Important Compound Classes
Title
Compounds and Methods for the Targeted Degradation of Androgen Receptor
Patent Publication Number
US 2021/0009528 A1
Publication Date
January 14, 2021
Priority Application
US 16/938,864
Priority Date
July 24, 2020
Inventors
Crew, A. P.; Hornberger, K. R.; Zimmermann, K.; Wang, J.; Berlin, M.; Crews, C. M.; Dong, H.; Snyder, L. B.
Assignee Company
Arvinas Operations, Inc., New Haven, CT, United States
Disease Area
Androgen receptor
Biological Target
Prostate cancer
Summary
Prostate cancer (PCa) accounts for 26% of the most common cancers (lung and colorectal) diagnosed in men and is prevalent in the male urinary system. Although long-term declines in mortality have halted for prostate cancer, in 2021, it is estimated that 248 530 new cases of prostate cancer will be diagnosed in the United States and that 34 130 people will die from the disease (see: https://www.cancer.org/content/dam/cancer-org/research/cancer-facts-and-statistics/annual-cancer-facts-and-figures/2021/cancer-facts-and-figures-2021.pdf, accessed February 17, 2021). The 2021 projections are based on currently available mortality and incidence data and may not reflect the full impact of SARS-CoV-2 virus on cancer cases and deaths.

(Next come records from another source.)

/-- FPS, major 0x13 (R148). -/
def decodeFps (w : Insn) : Except Reject Instr :=
  let rd := w.extractLsb' 21 5
  let ra := w.extractLsb' 16 5
  let rb := w.extractLsb' 11 5
  let f := fmtOf2 (w.extractLsb' 4 2)
  let c := w.extractLsb' 1 3
  let z := !w.getLsbD 0
  match (w.extractLsb' 6 5).toNat with
  | 0 => coded (rmOf c) fun rm => need z (.fadd f rm rd ra rb)
  | 1 => coded (rmOf c) fun rm => need z (.fsub f rm rd ra rb)
  | 2 => coded (rmOf c) fun rm => need z (.fmul f rm rd ra rb)
  | 3 => coded (rmOf c) fun rm => need z (.fdiv f rm rd ra rb)
  | 4 => coded (rmOf c) fun rm => need (z && rb = 0) (.fsqrt f rm rd ra)
  | 5 => need (z && c = 0) (.fmin f rd ra rb)
  | 6 => need (z && c = 0) (.fmax f rd ra rb)
  | 7 => coded (sgnOpOf c) fun op => need z (.fsgn f op rd ra rb)
  | 8 => coded (cmpOpOf c) fun op => need z (.fcmp f op rd ra rb)
  | 9 => need (z && c = 0 && rb = 0) (.fclass f rd ra)
  | _ => .error .sub

/-- FMA, major 0x14 (R154). -/
def decodeFma (w : Insn) : Except Reject Instr :=
  let rd := w.extractLsb' 21 5
  let ra := w.extractLsb' 16 5
  let rb := w.extractLsb' 11 5
  let rc := w.extractLsb' 6 5
  coded (rmOf (w.extractLsb' 0 3)) fun rm =>
  .ok (.fma (w.getLsbD 5) (w.getLsbD 4) (w.getLsbD 3) rm rd ra rb rc)

/-- VFMA, major 0x17 (R160). -/
def decodeVfma (w : Insn) : Except Reject Instr :=
  let rd := w.extractLsb' 21 5
  let ra := w.extractLsb' 16 5
  let rb := w.extractLsb' 11 5
  let rc := w.extractLsb' 6 5
  coded (rmOf (w.extractLsb' 0 3)) fun rm =>
  .ok (.vfma (w.getLsbD 5) (w.getLsbD 4) (w.getLsbD 3) rm rd ra rb rc)

/-- VINT, major 0x15 (R155 to R158). -/
def decodeVint (w : Insn) : Except Reject Instr :=
  let rd := w.extractLsb' 21 5
  let ra := w.extractLsb' 16 5
  let rb := w.extractLsb' 11 5
  let q := w.extractLsb' 0 3
  let e := w.extractLsb' 3 4
  match (w.extractLsb' 7 4).toNat with
  | 0 => coded (elemTyOf e) fun et => .ok (.vadd et q rd ra rb)
  | 1 => coded (elemTyOf e) fun et => .ok (.vsub et q rd ra rb)
  | 2 => coded (elemTyOf e) fun et => .ok (.vmul et q rd ra rb)
  | 3 => coded (elemTyOf e) fun et => .ok (.vmin et q rd ra rb)
  | 4 => coded (elemTyOf e) fun et => .ok (.vmax et q rd ra rb)
  | 5 => if e.toNat < 4 then .ok (.vlog (logOpOf (w.extractLsb' 3 2)) q rd ra rb) else .error .fieldValue
  | 6 => coded (elemTyOf e) fun et => .ok (.vsh et q rd ra rb)
  | _ => .error .sub

/-- VFP, major 0x16 (R155, R159, R161). -/
def decodeVfp (w : Insn) : Except Reject Instr :=
  let rd := w.extractLsb' 21 5
  let ra := w.extractLsb' 16 5
  let rb := w.extractLsb' 11 5
  let q := w.extractLsb' 0 3
  let e := w.extractLsb' 3 4
  coded (elemTyOf e) fun et =>
  match (w.extractLsb' 7 4).toNat with
  | 0 => .ok (.vfadd et q rd ra rb)
  | 1 => .ok (.vfsub et q rd ra rb)
  | 2 => .ok (.vfmul et q rd ra rb)
  | 3 => .ok (.vfmin et q rd ra rb)
  | 4 => .ok (.vfmax et q rd ra rb)
  | 5 => .ok (.vfcmp et q rd ra rb)
  | 6 => .ok (.vcmp et q rd ra rb)
  | _ => .error .sub

/-- VMISC, major 0x18 (R155, R162 to R167). -/
def decodeVmisc (w : Insn) : Except Reject Instr :=
  let rd := w.extractLsb' 21 5
  let ra := w.extractLsb' 16 5
  let rb := w.extractLsb' 11 5
  let q := w.extractLsb' 0 3
  let e := w.extractLsb' 3 4
  coded (elemTyOf e) fun et =>
  match (w.extractLsb' 7 4).toNat with
  | 0 => .ok (.vsel et q rd ra rb)
  | 1 => need (rb = 0) (.vsplat et q rd ra)
  | 2 => need (q = 0) (.vext et rd ra rb)
  | 3 => need (q = 0) (.vins et rd ra rb)
  | 4 => .ok (.vperm et q rd ra rb)
  | 5 => if rb.toNat < 3 then coded (redOpOf (w.extractLsb' 11 2)) fun op => .ok (.vred et op q rd ra)
         else .error .fieldValue
  | 6 => .ok (.vdot et q rd ra rb)
  | _ => .error .sub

PCa is treated with curative intent through radiation therapy or surgery; however, treatments fail in 30% of patients within 10 years, which results in metastatic disease. The resistance to androgen deprivation therapy (ADT) and the non-androgen receptor (AR)-driven tumors that emerge are particularly deadly and are becoming more prevalent; this represents a major challenge in the treatment of the disease. The androgen receptor or nuclear receptor subfamily 3, group C, gene 4 (AR or NR3C4) and its endogenous ligands, androgens, play a pivotal role in the growth and development of the normal prostate gland and also in the progression of PCa. The prolonged exposure to ADT leads many patients to develop castration-resistant prostate cancer (CRPC), which is driven typically by the retained and enhanced AR signaling. Consequently, the AR is considered to be the primary target for PCa treatment, which has led to the development of novel AR-pathway-directed therapies, including abiraterone acetate, apalutamide, enzalutamide, and darolutamide.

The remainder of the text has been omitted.